Stored data:
%%
/-- Where CUR is left when the input runs out behind an accepted version and IHL (R235). -/
theorem decodeIpv4_short (hv : f.hi a = 4) (hi : 5 ≤ f.lo a) (h1 : a + 1 ≤ f.len) (h : f.len < a + 4 * f.lo a) :
    decodeIpv4 f (8 * a) = .fail .insufficientData (8 * a +
      if f.len < a + 2 then 8 else if f.len < a + 4 then 16 else if f.len < a + 6 then 32 else if f.len < a + 7 then 48
      else if f.len < a + 8 then 51 else if f.len < a + 9 then 64 else if f.len < a + 10 then 72
      else if f.len < a + 12 then 80 else if f.len < a + 16 then 96 else if f.len < a + 20 then 128 else 160) := by
  rw [decodeIpv4_accepted h1 hv, if_neg (by omega)]
  by_cases c1 : f.len < a + 2
  · rw [if_pos c1, decodeTos_short (by omega), Res.fail_andThen, Nat.mul_add]
  rw [if_neg c1, decodeTos_at (by omega), Res.ok_andThen]
  by_cases c2 : f.len < a + 4
  · rw [if_pos c2, rdU16_short (by omega) (by omega), Res.fail_andThen]
    congr 1
  rw [if_neg c2, rdU16_at (by omega), Res.ok_andThen]
  by_cases c3 : f.len < a + 6
  · rw [if_pos c3, rdU16_short (by omega) (by omega), Res.fail_andThen]
    congr 1
  rw [if_neg c3, rdU16_at (by omega), Res.ok_andThen]
  by_cases c4 : f.len < a + 7
  · rw [if_pos c4, rdBit_short (by omega), Res.fail_andThen]
    congr 1
  rw [if_neg c4, rdBit_ok (by omega), Res.ok_andThen, rdBit_at (by omega) (by omega), Res.ok_andThen,
    rdBit_at (by omega) (by omega), Res.ok_andThen]
  by_cases c5 : f.len < a + 8
  · rw [if_pos c5, rdBits_short (by omega) (by omega), Res.fail_andThen]
    congr 1
  rw [if_neg c5, rdBits_fragoff (by omega), Res.ok_andThen]
  by_cases c6 : f.len < a + 9
  · rw [if_pos c6, rdU8_short (by omega) (by omega), Res.fail_andThen]
    congr 1
  rw [if_neg c6, rdU8_at (by omega), Res.ok_andThen]
  by_cases c7 : f.len < a + 10
  · rw [if_pos c7, rdU8_short (by omega) (by omega), Res.fail_andThen]
    congr 1
  rw [if_neg c7, rdU8_at (by omega), Res.ok_andThen]
  by_cases c8 : f.len < a + 12
  · rw [if_pos c8, rdU16_short (by omega) (by omega), Res.fail_andThen]
    congr 1
  rw [if_neg c8, rdU16_at (by omega), Res.ok_andThen]
  by_cases c9 : f.len < a + 16
  · rw [if_pos c9, rdU32_short (by omega) (by omega), Res.fail_andThen]
    congr 1
  rw [if_neg c9, rdU32_at (by omega), Res.ok_andThen]
  by_cases c10 : f.len < a + 20
  · rw [if_pos c10, rdU32_short (by omega) (by omega), Res.fail_andThen]
    congr 1
  rw [if_neg c10, rdU32_at (by omega), Res.ok_andThen, skip_short (by omega) (by omega), Res.fail_andThen]
  congr 1

/-! ### ICMP (R185) -/

/-- The ICMP group of the header at byte `a`. -/
def Frame.icmpAt (f : Frame) (a : Nat) : IcmpRegs :=
  { type := f.byte a, code := f.byte (a + 1), csum := BitVec.ofNat 16 (be (f.bytes (a + 2) 2)) }

theorem decodeIcmp_at (h : a + 4 ≤ f.len) : decodeIcmp f (8 * a) = .ok (f.icmpAt a) (8 * (a + 4)) := by
  rw [decodeIcmp, rdU8_at (by omega), Res.ok_andThen, rdU8_at (by omega), Res.ok_andThen, rdU16_at (by omega)]
  rfl

theorem decodeIcmp_short (h : f.len < a + 4) :
    decodeIcmp f (8 * a) = .fail .insufficientData
      (8 * a + if f.len < a + 1 then 0 else if f.len < a + 2 then 8 else 16) := by
  rw [decodeIcmp]
  split_ifs with h1 h2
  · rw [rdU8_short (by omega) (by omega), Res.fail_andThen, Nat.add_zero]
  · rw [rdU8_at (by omega), Res.ok_andThen, rdU8_short (by omega) (by omega), Res.fail_andThen, Nat.mul_add]
  · rw [rdU8_at (by omega), Res.ok_andThen, rdU8_at (by omega), Res.ok_andThen, rdU16_short (by omega) (by omega),
      Res.fail_andThen, show 8 * (a + 1 + 1) = 8 * a + 16 by omega]

/-! ### TCP (R190) -/

/-- The TCP group of the header at byte `a`. -/
def Frame.tcpAt (f : Frame) (a : Nat) : TcpRegs :=
  { sport := BitVec.ofNat 16 (be (f.bytes a 2)), dport := BitVec.ofNat 16 (be (f.bytes (a + 2) 2)),
    seq := BitVec.ofNat 32 (be (f.bytes (a + 4) 4)), acknum := BitVec.ofNat 32 (be (f.bytes (a + 8) 4)),
    doff := headerBytes (BitVec.ofNat 4 (f.hi (a + 12))), urg := (f.byte (a + 13)).getLsbD 5, ack := (f.byte (a + 13)).getLsbD 4,
    psh := (f.byte (a + 13)).getLsbD 3, rst := (f.byte (a + 13)).getLsbD 2, syn := (f.byte (a + 13)).getLsbD 1,
    fin := (f.byte (a + 13)).getLsbD 0, win := BitVec.ofNat 16 (be (f.bytes (a + 14) 2)),
    csum := BitVec.ofNat 16 (be (f.bytes (a + 16) 2)), urp := BitVec.ofNat 16 (be (f.bytes (a + 18) 2)) }

/-- The input runs out before the data offset is read (R235). -/
theorem decodeTcp_empty (h : f.len < a + 13) :
    decodeTcp f (8 * a) = .fail .insufficientData (8 * a +
      if f.len < a + 2 then 0 else if f.len < a + 4 then 16 else if f.len < a + 8 then 32 else if f.len < a + 12 then 64
      else 96) := by
  rw [decodeTcp]
  by_cases c1 : f.len < a + 2
  · rw [if_pos c1, rdU16_short (by omega) (by omega), Res.fail_andThen, Nat.add_zero]
  rw [if_neg c1, rdU16_at (by omega), Res.ok_andThen]
  by_cases c2 : f.len < a + 4
  · rw [if_pos c2, rdU16_short (by omega) (by omega), Res.fail_andThen]
    congr 1
  rw [if_neg c2, rdU16_at (by omega), Res.ok_andThen]
  by_cases c3 : f.len < a + 8
  · rw [if_pos c3, rdU32_short (by omega) (by omega), Res.fail_andThen]
    congr 1
  rw [if_neg c3, rdU32_at (by omega), Res.ok_andThen]
  by_cases c4 : f.len < a + 12
  · rw [if_pos c4, rdU32_short (by omega) (by omega), Res.fail_andThen]
    congr 1
  rw [if_neg c4, rdU32_at (by omega), Res.ok_andThen, rdBits_short (by omega) (by omega), Res.fail_andThen]
  congr 1

/-- What `DECODE_TCP` does once the data offset has been read. -/
theorem decodeTcp_read (h : a + 13 ≤ f.len) :
    decodeTcp f (8 * a) =
      if f.hi (a + 12) < 5 then .fail .dataOffsetTooSmall (8 * a + 100) else
      (rdBits f (8 * (a + 12) + 4) 3).andThen fun _ p =>
      (rdBits f p 3).andThen fun _ p =>
      (rdBit f p).andThen fun urg p =>
      (rdBit f p).andThen fun ack p =>
      (rdBit f p).andThen fun psh p =>
      (rdBit f p).andThen fun rst p =>
      (rdBit f p).andThen fun syn p =>
      (rdBit f p).andThen fun fin p =>
      (rdU16 f p).andThen fun win p =>
      (rdU16 f p).andThen fun csum p =>
      (rdU16 f p).andThen fun urp p =>
      (skip f p (4 * (f.hi (a + 12) - 5))).andThen fun _ p =>
      .ok { f.tcpAt a with urg := urg, ack := ack, psh := psh, rst := rst, syn := syn, fin := fin, win := win, csum := csum,
                           urp := urp } p := by
  rw [decodeTcp, rdU16_at (by omega), Res.ok_andThen, rdU16_at (by omega), Res.ok_andThen, rdU32_at (by omega),
    Res.ok_andThen, rdU32_at (by omega), Res.ok_andThen, rdBits_hi (by omega), Res.ok_andThen, optionBytes,
    nibble_toNat (f.hi_lt _), Nat.mul_comm (f.hi (a + 2 + 2 + 4 + 4) - 5)]
  rfl

/-- Six flag bits and nothing else are left in byte `a + 13` behind the reserved bits. -/
theorem rdBits_reserved2 (h : a + 2 ≤ f.len) : ∃ v, rdBits f (8 * a + 7) 3 = .ok v (8 * (a + 1) + 2) :=
  ⟨_, rdBits_ok (by omega) (by omega)⟩

theorem decodeTcp_at (ho : 5 ≤ f.hi (a + 12)) (h : a + 4 * f.hi (a + 12) ≤ f.len) :
    decodeTcp f (8 * a) = .ok (f.tcpAt a) (8 * (a + 4 * f.hi (a + 12))) := by
  obtain ⟨v, hr⟩ := rdBits_reserved2 (f := f) (a := a + 12) (by omega)
  rw [decodeTcp_read (by omega), if_neg (by omega), rdBits_at (by omega) (by omega) (by omega), Res.ok_andThen, hr,
    Res.ok_andThen, rdBit_at (by omega) (by omega), Res.ok_andThen, rdBit_at (by omega) (by omega), Res.ok_andThen,
    rdBit_at (by omega) (by omega), Res.ok_andThen, rdBit_at (by omega) (by omega), Res.ok_andThen,
    rdBit_at (by omega) (by omega), Res.ok_andThen, rdBit_at (by omega) (by omega), Res.ok_andThen,
    show 8 * (a + 12 + 1) + (2 + 1 + 1 + 1 + 1 + 1 + 1) = 8 * (a + 14) by omega, rdU16_at (by omega), Res.ok_andThen,
    rdU16_at (by omega), Res.ok_andThen, rdU16_at (by omega), Res.ok_andThen, skip_at (by omega), Res.ok_andThen]
  congr 1
  omega

theorem decodeTcp_small (h : a + 13 ≤ f.len) (ho : f.hi (a + 12) < 5) :
    decodeTcp f (8 * a) = .fail .dataOffsetTooSmall (8 * a + 100) := by
  rw [decodeTcp_read h, if_pos ho]

/-- Where CUR is left when the input runs out behind an accepted data offset (R235). -/
theorem decodeTcp_short (h1 : a + 13 ≤ f.len) (ho : 5 ≤ f.hi (a + 12)) (h : f.len < a + 4 * f.hi (a + 12)) :
    decodeTcp f (8 * a) = .fail .insufficientData (8 * a +
      if f.len < a + 14 then 103 else if f.len < a + 16 then 112 else if f.len < a + 18 then 128 else if f.len < a + 20 then 144
      else 160) := by
  rw [decodeTcp_read h1, if_neg (by omega), rdBits_at (by omega) (by omega) (by omega), Res.ok_andThen]
  by_cases c1 : f.len < a + 14
  · rw [if_pos c1, rdBits_short (by omega) (by omega), Res.fail_andThen]
    congr 1
  obtain ⟨v, hr⟩ := rdBits_reserved2 (f := f) (a := a + 12) (by omega)
  rw [if_neg c1, hr, Res.ok_andThen, rdBit_at (by omega) (by omega), Res.ok_andThen, rdBit_at (by omega) (by omega),
    Res.ok_andThen, rdBit_at (by omega) (by omega), Res.ok_andThen, rdBit_at (by omega) (by omega), Res.ok_andThen,
    rdBit_at (by omega) (by omega), Res.ok_andThen, rdBit_at (by omega) (by omega), Res.ok_andThen,
    show 8 * (a + 12 + 1) + (2 + 1 + 1 + 1 + 1 + 1 + 1) = 8 * (a + 14) by omega]
  by_cases c2 : f.len < a + 16
  · rw [if_pos c2, rdU16_short (by omega) (by omega), Res.fail_andThen]
    congr 1
  rw [if_neg c2, rdU16_at (by omega), Res.ok_andThen]
  by_cases c3 : f.len < a + 18
  · rw [if_pos c3, rdU16_short (by omega) (by omega), Res.fail_andThen]
    congr 1
  rw [if_neg c3, rdU16_at (by omega), Res.ok_andThen]
  by_cases c4 : f.len < a + 20
  · rw [if_pos c4, rdU16_short (by omega) (by omega), Res.fail_andThen]
    congr 1
  rw [if_neg c4, rdU16_at (by omega), Res.ok_andThen, skip_short (by omega) (by omega), Res.fail_andThen]
  congr 1

/-! ### UDP (R195) -/

/-- The UDP group of the header at byte `a`. -/
def Frame.udpAt (f : Frame) (a : Nat) : UdpRegs :=
  { sport := BitVec.ofNat 16 (be (f.bytes a 2)), dport := BitVec.ofNat 16 (be (f.bytes (a + 2) 2)),
    len := BitVec.ofNat 16 (be (f.bytes (a + 4) 2)), csum := BitVec.ofNat 16 (be (f.bytes (a + 6) 2)) }

theorem half_toNat (f : Frame) (a : Nat) : (BitVec.ofNat 16 (be (f.bytes a 2))).toNat = be (f.bytes a 2) := by
  rw [BitVec.toNat_ofNat]
  exact Nat.mod_eq_of_lt (f.be_bytes_lt a 2)

theorem decodeUdp_at (hl : 8 ≤ be (f.bytes (a + 4) 2)) (h : a + be (f.bytes (a + 4) 2) ≤ f.len) :
    decodeUdp f (8 * a) = .ok (f.udpAt a, { off := a + 8, len := be (f.bytes (a + 4) 2) - 8 })
      (8 * (a + be (f.bytes (a + 4) 2))) := by
  rw [decodeUdp, rdU16_at (by omega), Res.ok_andThen, rdU16_at (by omega), Res.ok_andThen, rdU16_at (by omega),
    Res.ok_andThen, half_toNat, show a + 2 + 2 = a + 4 from rfl, if_neg (by omega), rdU16_at (by omega), Res.ok_andThen, take_at (by omega), Res.ok_andThen]
  congr 1
  omega

theorem decodeUdp_small (h : a + 6 ≤ f.len) (hl : be (f.bytes (a + 4) 2) < 8) :
    decodeUdp f (8 * a) = .fail .lengthTooSmall (8 * (a + 6)) := by
  rw [decodeUdp, rdU16_at (by omega), Res.ok_andThen, rdU16_at (by omega), Res.ok_andThen, rdU16_at (by omega),
    Res.ok_andThen, half_toNat, show a + 2 + 2 = a + 4 from rfl, if_pos (by omega)]

/-- The input runs out before the length is read (R235). -/
theorem decodeUdp_empty (h : f.len < a + 6) :
    decodeUdp f (8 * a) = .fail .insufficientData
      (8 * a + if f.len < a + 2 then 0 else if f.len < a + 4 then 16 else 32) := by
  rw [decodeUdp]
  split_ifs with h1 h2
  · rw [rdU16_short (by omega) (by omega), Res.fail_andThen, Nat.add_zero]
  · rw [rdU16_at (by omega), Res.ok_andThen, rdU16_short (by omega) (by omega), Res.fail_andThen, Nat.mul_add]
  · rw [rdU16_at (by omega), Res.ok_andThen, rdU16_at (by omega), Res.ok_andThen, rdU16_short (by omega) (by omega),
      Res.fail_andThen, show 8 * (a + 2 + 2) = 8 * a + 32 by omega]

/-- The input runs out behind an accepted length (R235). -/
theorem decodeUdp_short (h1 : a + 6 ≤ f.len) (hl : 8 ≤ be (f.bytes (a + 4) 2)) (h : f.len < a + be (f.bytes (a + 4) 2)) :
    decodeUdp f (8 * a) = .fail .insufficientData (8 * a + if f.len < a + 8 then 48 else 64) := by
  rw [decodeUdp, rdU16_at (by omega), Res.ok_andThen, rdU16_at (by omega), Res.ok_andThen, rdU16_at (by omega),
    Res.ok_andThen, half_toNat, show a + 2 + 2 = a + 4 from rfl, if_neg (by omega)]
  by_cases c : f.len < a + 8
  · rw [if_pos c, rdU16_short (by omega) (by omega), Res.fail_andThen]
    congr 1
  rw [if_neg c, rdU16_at (by omega), Res.ok_andThen, take_short (by omega) (by omega), Res.fail_andThen]
  congr 1

/-! ### The data behind a header (R186, R191) -/

theorem withRest_ok {α : Type} (v : α) {p : Nat} (ha : p % 8 = 0) (h : p ≤ 8 * f.len) :
    withRest f (.ok v p) = .ok (v, { off := p / 8, len := f.len - p / 8 }) (8 * f.len) := by
  rw [withRest, Res.ok_andThen, takeRest_ok ha h, Res.ok_andThen]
%%
__PROBLEM STATEMENT__. Set down, exactly as they stand above, the lines starting with the line with "f.tcpAt a with" and going on through the line with "omega) (by omega)⟩", and no others.

__WRITTEN ANSWER__.
      .ok { f.tcpAt a with urg := urg, ack := ack, psh := psh, rst := rst, syn := syn, fin := fin, win := win, csum := csum,
                           urp := urp } p := by
  rw [decodeTcp, rdU16_at (by omega), Res.ok_andThen, rdU16_at (by omega), Res.ok_andThen, rdU32_at (by omega),
    Res.ok_andThen, rdU32_at (by omega), Res.ok_andThen, rdBits_hi (by omega), Res.ok_andThen, optionBytes,
    nibble_toNat (f.hi_lt _), Nat.mul_comm (f.hi (a + 2 + 2 + 4 + 4) - 5)]
  rfl

/-- Six flag bits and nothing else are left in byte `a + 13` behind the reserved bits. -/
theorem rdBits_reserved2 (h : a + 2 ≤ f.len) : ∃ v, rdBits f (8 * a + 7) 3 = .ok v (8 * (a + 1) + 2) :=
  ⟨_, rdBits_ok (by omega) (by omega)⟩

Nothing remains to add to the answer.